(Stored data)
-------------------------
-- ==== Sys2Proof/Laws/State.lean ====
section
/-! SUPPORT. What each named update of the state leaves as it was: one lemma per field per update, true by `rfl`. -/

namespace Sys2Proof.Machine

/-! ### setPart writes `parts` alone -/

@[simp] theorem setPart_agenda (s : State) (p : Nat) (f : Part → Part) : (setPart s p f).agenda = s.agenda := rfl
@[simp] theorem setPart_cur (s : State) (p : Nat) (f : Part → Part) : (setPart s p f).cur = s.cur := rfl
@[simp] theorem setPart_lost (s : State) (p : Nat) (f : Part → Part) : (setPart s p f).lost = s.lost := rfl
@[simp] theorem setPart_clock (s : State) (p : Nat) (f : Part → Part) : (setPart s p f).clock = s.clock := rfl
@[simp] theorem setPart_fresh (s : State) (p : Nat) (f : Part → Part) : (setPart s p f).fresh = s.fresh := rfl
@[simp] theorem setPart_acts (s : State) (p : Nat) (f : Part → Part) : (setPart s p f).acts = s.acts := rfl
@[simp] theorem setPart_nextId (s : State) (p : Nat) (f : Part → Part) : (setPart s p f).nextId = s.nextId := rfl
@[simp] theorem setPart_threads (s : State) (p : Nat) (f : Part → Part) : (setPart s p f).threads = s.threads := rfl
@[simp] theorem setPart_groups (s : State) (p : Nat) (f : Part → Part) : (setPart s p f).groups = s.groups := rfl
@[simp] theorem setPart_warps (s : State) (p : Nat) (f : Part → Part) : (setPart s p f).warps = s.warps := rfl
@[simp] theorem setPart_sideLeft (s : State) (p : Nat) (f : Part → Part) : (setPart s p f).sideLeft = s.sideLeft := rfl
@[simp] theorem setPart_quadGroups (s : State) (p : Nat) (f : Part → Part) : (setPart s p f).quadGroups = s.quadGroups := rfl
@[simp] theorem setPart_turns (s : State) (p : Nat) (f : Part → Part) : (setPart s p f).turns = s.turns := rfl
@[simp] theorem setPart_pcTable (s : State) (p : Nat) (f : Part → Part) : (setPart s p f).pcTable = s.pcTable := rfl
@[simp] theorem setPart_lows (s : State) (p : Nat) (f : Part → Part) : (setPart s p f).lows = s.lows := rfl
@[simp] theorem setPart_coreGroups (s : State) (p : Nat) (f : Part → Part) : (setPart s p f).coreGroups = s.coreGroups := rfl
@[simp] theorem setPart_clusterGroups (s : State) (p : Nat) (f : Part → Part) : (setPart s p f).clusterGroups = s.clusterGroups := rfl
@[simp] theorem setPart_launches (s : State) (p : Nat) (f : Part → Part) : (setPart s p f).launches = s.launches := rfl
@[simp] theorem setPart_frags (s : State) (p : Nat) (f : Part → Part) : (setPart s p f).frags = s.frags := rfl
@[simp] theorem setPart_mem (s : State) (p : Nat) (f : Part → Part) : (setPart s p f).mem = s.mem := rfl
@[simp] theorem setPart_pkg (s : State) (p : Nat) (f : Part → Part) : (setPart s p f).pkg = s.pkg := rfl
@[simp] theorem setPart_host (s : State) (p : Nat) (f : Part → Part) : (setPart s p f).host = s.host := rfl
@[simp] theorem setPart_boot (s : State) (p : Nat) (f : Part → Part) : (setPart s p f).boot = s.boot := rfl

/-! ### postEvent writes `parts` alone -/

@[simp] theorem postEvent_agenda (s : State) (p : Nat) (src : Word) (kind cause reason : Nat) (x y z : DWord) (q : Bool) : (postEvent s p src kind cause reason x y z q).agenda = s.agenda := rfl
@[simp] theorem postEvent_cur (s : State) (p : Nat) (src : Word) (kind cause reason : Nat) (x y z : DWord) (q : Bool) : (postEvent s p src kind cause reason x y z q).cur = s.cur := rfl
@[simp] theorem postEvent_lost (s : State) (p : Nat) (src : Word) (kind cause reason : Nat) (x y z : DWord) (q : Bool) : (postEvent s p src kind cause reason x y z q).lost = s.lost := rfl
@[simp] theorem postEvent_clock (s : State) (p : Nat) (src : Word) (kind cause reason : Nat) (x y z : DWord) (q : Bool) : (postEvent s p src kind cause reason x y z q).clock = s.clock := rfl
@[simp] theorem postEvent_fresh (s : State) (p : Nat) (src : Word) (kind cause reason : Nat) (x y z : DWord) (q : Bool) : (postEvent s p src kind cause reason x y z q).fresh = s.fresh := rfl
@[simp] theorem postEvent_acts (s : State) (p : Nat) (src : Word) (kind cause reason : Nat) (x y z : DWord) (q : Bool) : (postEvent s p src kind cause reason x y z q).acts = s.acts := rfl
@[simp] theorem postEvent_nextId (s : State) (p : Nat) (src : Word) (kind cause reason : Nat) (x y z : DWord) (q : Bool) : (postEvent s p src kind cause reason x y z q).nextId = s.nextId := rfl
@[simp] theorem postEvent_threads (s : State) (p : Nat) (src : Word) (kind cause reason : Nat) (x y z : DWord) (q : Bool) : (postEvent s p src kind cause reason x y z q).threads = s.threads := rfl
@[simp] theorem postEvent_groups (s : State) (p : Nat) (src : Word) (kind cause reason : Nat) (x y z : DWord) (q : Bool) : (postEvent s p src kind cause reason x y z q).groups = s.groups := rfl
@[simp] theorem postEvent_warps (s : State) (p : Nat) (src : Word) (kind cause reason : Nat) (x y z : DWord) (q : Bool) : (postEvent s p src kind cause reason x y z q).warps = s.warps := rfl
@[simp] theorem postEvent_sideLeft (s : State) (p : Nat) (src : Word) (kind cause reason : Nat) (x y z : DWord) (q : Bool) : (postEvent s p src kind cause reason x y z q).sideLeft = s.sideLeft := rfl
@[simp] theorem postEvent_quadGroups (s : State) (p : Nat) (src : Word) (kind cause reason : Nat) (x y z : DWord) (q : Bool) : (postEvent s p src kind cause reason x y z q).quadGroups = s.quadGroups := rfl
@[simp] theorem postEvent_turns (s : State) (p : Nat) (src : Word) (kind cause reason : Nat) (x y z : DWord) (q : Bool) : (postEvent s p src kind cause reason x y z q).turns = s.turns := rfl
@[simp] theorem postEvent_pcTable (s : State) (p : Nat) (src : Word) (kind cause reason : Nat) (x y z : DWord) (q : Bool) : (postEvent s p src kind cause reason x y z q).pcTable = s.pcTable := rfl
@[simp] theorem postEvent_lows (s : State) (p : Nat) (src : Word) (kind cause reason : Nat) (x y z : DWord) (q : Bool) : (postEvent s p src kind cause reason x y z q).lows = s.lows := rfl
@[simp] theorem postEvent_coreGroups (s : State) (p : Nat) (src : Word) (kind cause reason : Nat) (x y z : DWord) (q : Bool) : (postEvent s p src kind cause reason x y z q).coreGroups = s.coreGroups := rfl
@[simp] theorem postEvent_clusterGroups (s : State) (p : Nat) (src : Word) (kind cause reason : Nat) (x y z : DWord) (q : Bool) : (postEvent s p src kind cause reason x y z q).clusterGroups = s.clusterGroups := rfl
@[simp] theorem postEvent_launches (s : State) (p : Nat) (src : Word) (kind cause reason : Nat) (x y z : DWord) (q : Bool) : (postEvent s p src kind cause reason x y z q).launches = s.launches := rfl
@[simp] theorem postEvent_frags (s : State) (p : Nat) (src : Word) (kind cause reason : Nat) (x y z : DWord) (q : Bool) : (postEvent s p src kind cause reason x y z q).frags = s.frags := rfl
@[simp] theorem postEvent_mem (s : State) (p : Nat) (src : Word) (kind cause reason : Nat) (x y z : DWord) (q : Bool) : (postEvent s p src kind cause reason x y z q).mem = s.mem := rfl
@[simp] theorem postEvent_pkg (s : State) (p : Nat) (src : Word) (kind cause reason : Nat) (x y z : DWord) (q : Bool) : (postEvent s p src kind cause reason x y z q).pkg = s.pkg := rfl
@[simp] theorem postEvent_host (s : State) (p : Nat) (src : Word) (kind cause reason : Nat) (x y z : DWord) (q : Bool) : (postEvent s p src kind cause reason x y z q).host = s.host := rfl
@[simp] theorem postEvent_boot (s : State) (p : Nat) (src : Word) (kind cause reason : Nat) (x y z : DWord) (q : Bool) : (postEvent s p src kind cause reason x y z q).boot = s.boot := rfl

/-! ### holdWrite writes `parts` alone -/

@[simp] theorem holdWrite_agenda (s : State) (p : Nat) (h : Held) : (holdWrite s p h).agenda = s.agenda := rfl
@[simp] theorem holdWrite_cur (s : State) (p : Nat) (h : Held) : (holdWrite s p h).cur = s.cur := rfl
@[simp] theorem holdWrite_lost (s : State) (p : Nat) (h : Held) : (holdWrite s p h).lost = s.lost := rfl
@[simp] theorem holdWrite_clock (s : State) (p : Nat) (h : Held) : (holdWrite s p h).clock = s.clock := rfl
@[simp] theorem holdWrite_fresh (s : State) (p : Nat) (h : Held) : (holdWrite s p h).fresh = s.fresh := rfl
@[simp] theorem holdWrite_acts (s : State) (p : Nat) (h : Held) : (holdWrite s p h).acts = s.acts := rfl
@[simp] theorem holdWrite_nextId (s : State) (p : Nat) (h : Held) : (holdWrite s p h).nextId = s.nextId := rfl
@[simp] theorem holdWrite_threads (s : State) (p : Nat) (h : Held) : (holdWrite s p h).threads = s.threads := rfl
@[simp] theorem holdWrite_groups (s : State) (p : Nat) (h : Held) : (holdWrite s p h).groups = s.groups := rfl
@[simp] theorem holdWrite_warps (s : State) (p : Nat) (h : Held) : (holdWrite s p h).warps = s.warps := rfl
@[simp] theorem holdWrite_sideLeft (s : State) (p : Nat) (h : Held) : (holdWrite s p h).sideLeft = s.sideLeft := rfl
@[simp] theorem holdWrite_quadGroups (s : State) (p : Nat) (h : Held) : (holdWrite s p h).quadGroups = s.quadGroups := rfl
@[simp] theorem holdWrite_turns (s : State) (p : Nat) (h : Held) : (holdWrite s p h).turns = s.turns := rfl
@[simp] theorem holdWrite_pcTable (s : State) (p : Nat) (h : Held) : (holdWrite s p h).pcTable = s.pcTable := rfl
@[simp] theorem holdWrite_lows (s : State) (p : Nat) (h : Held) : (holdWrite s p h).lows = s.lows := rfl
@[simp] theorem holdWrite_coreGroups (s : State) (p : Nat) (h : Held) : (holdWrite s p h).coreGroups = s.coreGroups := rfl
@[simp] theorem holdWrite_clusterGroups (s : State) (p : Nat) (h : Held) : (holdWrite s p h).clusterGroups = s.clusterGroups := rfl
@[simp] theorem holdWrite_launches (s : State) (p : Nat) (h : Held) : (holdWrite s p h).launches = s.launches := rfl
@[simp] theorem holdWrite_frags (s : State) (p : Nat) (h : Held) : (holdWrite s p h).frags = s.frags := rfl
@[simp] theorem holdWrite_mem (s : State) (p : Nat) (h : Held) : (holdWrite s p h).mem = s.mem := rfl
@[simp] theorem holdWrite_pkg (s : State) (p : Nat) (h : Held) : (holdWrite s p h).pkg = s.pkg := rfl
@[simp] theorem holdWrite_host (s : State) (p : Nat) (h : Held) : (holdWrite s p h).host = s.host := rfl
@[simp] theorem holdWrite_boot (s : State) (p : Nat) (h : Held) : (holdWrite s p h).boot = s.boot := rfl

/-! ### setThread writes `threads` alone -/

@[simp] theorem setThread_agenda (s : State) (k : Nat) (t : Thread) : (setThread s k t).agenda = s.agenda := rfl
@[simp] theorem setThread_cur (s : State) (k : Nat) (t : Thread) : (setThread s k t).cur = s.cur := rfl
@[simp] theorem setThread_lost (s : State) (k : Nat) (t : Thread) : (setThread s k t).lost = s.lost := rfl
@[simp] theorem setThread_clock (s : State) (k : Nat) (t : Thread) : (setThread s k t).clock = s.clock := rfl
@[simp] theorem setThread_fresh (s : State) (k : Nat) (t : Thread) : (setThread s k t).fresh = s.fresh := rfl
@[simp] theorem setThread_acts (s : State) (k : Nat) (t : Thread) : (setThread s k t).acts = s.acts := rfl
@[simp] theorem setThread_nextId (s : State) (k : Nat) (t : Thread) : (setThread s k t).nextId = s.nextId := rfl
@[simp] theorem setThread_groups (s : State) (k : Nat) (t : Thread) : (setThread s k t).groups = s.groups := rfl
@[simp] theorem setThread_warps (s : State) (k : Nat) (t : Thread) : (setThread s k t).warps = s.warps := rfl
@[simp] theorem setThread_sideLeft (s : State) (k : Nat) (t : Thread) : (setThread s k t).sideLeft = s.sideLeft := rfl
@[simp] theorem setThread_quadGroups (s : State) (k : Nat) (t : Thread) : (setThread s k t).quadGroups = s.quadGroups := rfl
@[simp] theorem setThread_turns (s : State) (k : Nat) (t : Thread) : (setThread s k t).turns = s.turns := rfl
@[simp] theorem setThread_pcTable (s : State) (k : Nat) (t : Thread) : (setThread s k t).pcTable = s.pcTable := rfl
@[simp] theorem setThread_lows (s : State) (k : Nat) (t : Thread) : (setThread s k t).lows = s.lows := rfl
@[simp] theorem setThread_coreGroups (s : State) (k : Nat) (t : Thread) : (setThread s k t).coreGroups = s.coreGroups := rfl
@[simp] theorem setThread_clusterGroups (s : State) (k : Nat) (t : Thread) : (setThread s k t).clusterGroups = s.clusterGroups := rfl
@[simp] theorem setThread_launches (s : State) (k : Nat) (t : Thread) : (setThread s k t).launches = s.launches := rfl
@[simp] theorem setThread_frags (s : State) (k : Nat) (t : Thread) : (setThread s k t).frags = s.frags := rfl
@[simp] theorem setThread_parts (s : State) (k : Nat) (t : Thread) : (setThread s k t).parts = s.parts := rfl
@[simp] theorem setThread_mem (s : State) (k : Nat) (t : Thread) : (setThread s k t).mem = s.mem := rfl
@[simp] theorem setThread_pkg (s : State) (k : Nat) (t : Thread) : (setThread s k t).pkg = s.pkg := rfl
@[simp] theorem setThread_host (s : State) (k : Nat) (t : Thread) : (setThread s k t).host = s.host := rfl
@[simp] theorem setThread_boot (s : State) (k : Nat) (t : Thread) : (setThread s k t).boot = s.boot := rfl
-------------------------
## Problem
Looking at the entries above, can you reproduce exactly the lines from the one that holds "q).host = s.host := rfl" through the one that holds "h).coreGroups = s.coreGroups := rfl", and only those?

## Exercise response
@[simp] theorem postEvent_host (s : State) (p : Nat) (src : Word) (kind cause reason : Nat) (x y z : DWord) (q : Bool) : (postEvent s p src kind cause reason x y z q).host = s.host := rfl
@[simp] theorem postEvent_boot (s : State) (p : Nat) (src : Word) (kind cause reason : Nat) (x y z : DWord) (q : Bool) : (postEvent s p src kind cause reason x y z q).boot = s.boot := rfl

/-! ### holdWrite writes `parts` alone -/

@[simp] theorem holdWrite_agenda (s : State) (p : Nat) (h : Held) : (holdWrite s p h).agenda = s.agenda := rfl
@[simp] theorem holdWrite_cur (s : State) (p : Nat) (h : Held) : (holdWrite s p h).cur = s.cur := rfl
@[simp] theorem holdWrite_lost (s : State) (p : Nat) (h : Held) : (holdWrite s p h).lost = s.lost := rfl
@[simp] theorem holdWrite_clock (s : State) (p : Nat) (h : Held) : (holdWrite s p h).clock = s.clock := rfl
@[simp] theorem holdWrite_fresh (s : State) (p : Nat) (h : Held) : (holdWrite s p h).fresh = s.fresh := rfl
@[simp] theorem holdWrite_acts (s : State) (p : Nat) (h : Held) : (holdWrite s p h).acts = s.acts := rfl
@[simp] theorem holdWrite_nextId (s : State) (p : Nat) (h : Held) : (holdWrite s p h).nextId = s.nextId := rfl
@[simp] theorem holdWrite_threads (s : State) (p : Nat) (h : Held) : (holdWrite s p h).threads = s.threads := rfl
@[simp] theorem holdWrite_groups (s : State) (p : Nat) (h : Held) : (holdWrite s p h).groups = s.groups := rfl
@[simp] theorem holdWrite_warps (s : State) (p : Nat) (h : Held) : (holdWrite s p h).warps = s.warps := rfl
@[simp] theorem holdWrite_sideLeft (s : State) (p : Nat) (h : Held) : (holdWrite s p h).sideLeft = s.sideLeft := rfl
@[simp] theorem holdWrite_quadGroups (s : State) (p : Nat) (h : Held) : (holdWrite s p h).quadGroups = s.quadGroups := rfl
@[simp] theorem holdWrite_turns (s : State) (p : Nat) (h : Held) : (holdWrite s p h).turns = s.turns := rfl
@[simp] theorem holdWrite_pcTable (s : State) (p : Nat) (h : Held) : (holdWrite s p h).pcTable = s.pcTable := rfl
@[simp] theorem holdWrite_lows (s : State) (p : Nat) (h : Held) : (holdWrite s p h).lows = s.lows := rfl
@[simp] theorem holdWrite_coreGroups (s : State) (p : Nat) (h : Held) : (holdWrite s p h).coreGroups = s.coreGroups := rfl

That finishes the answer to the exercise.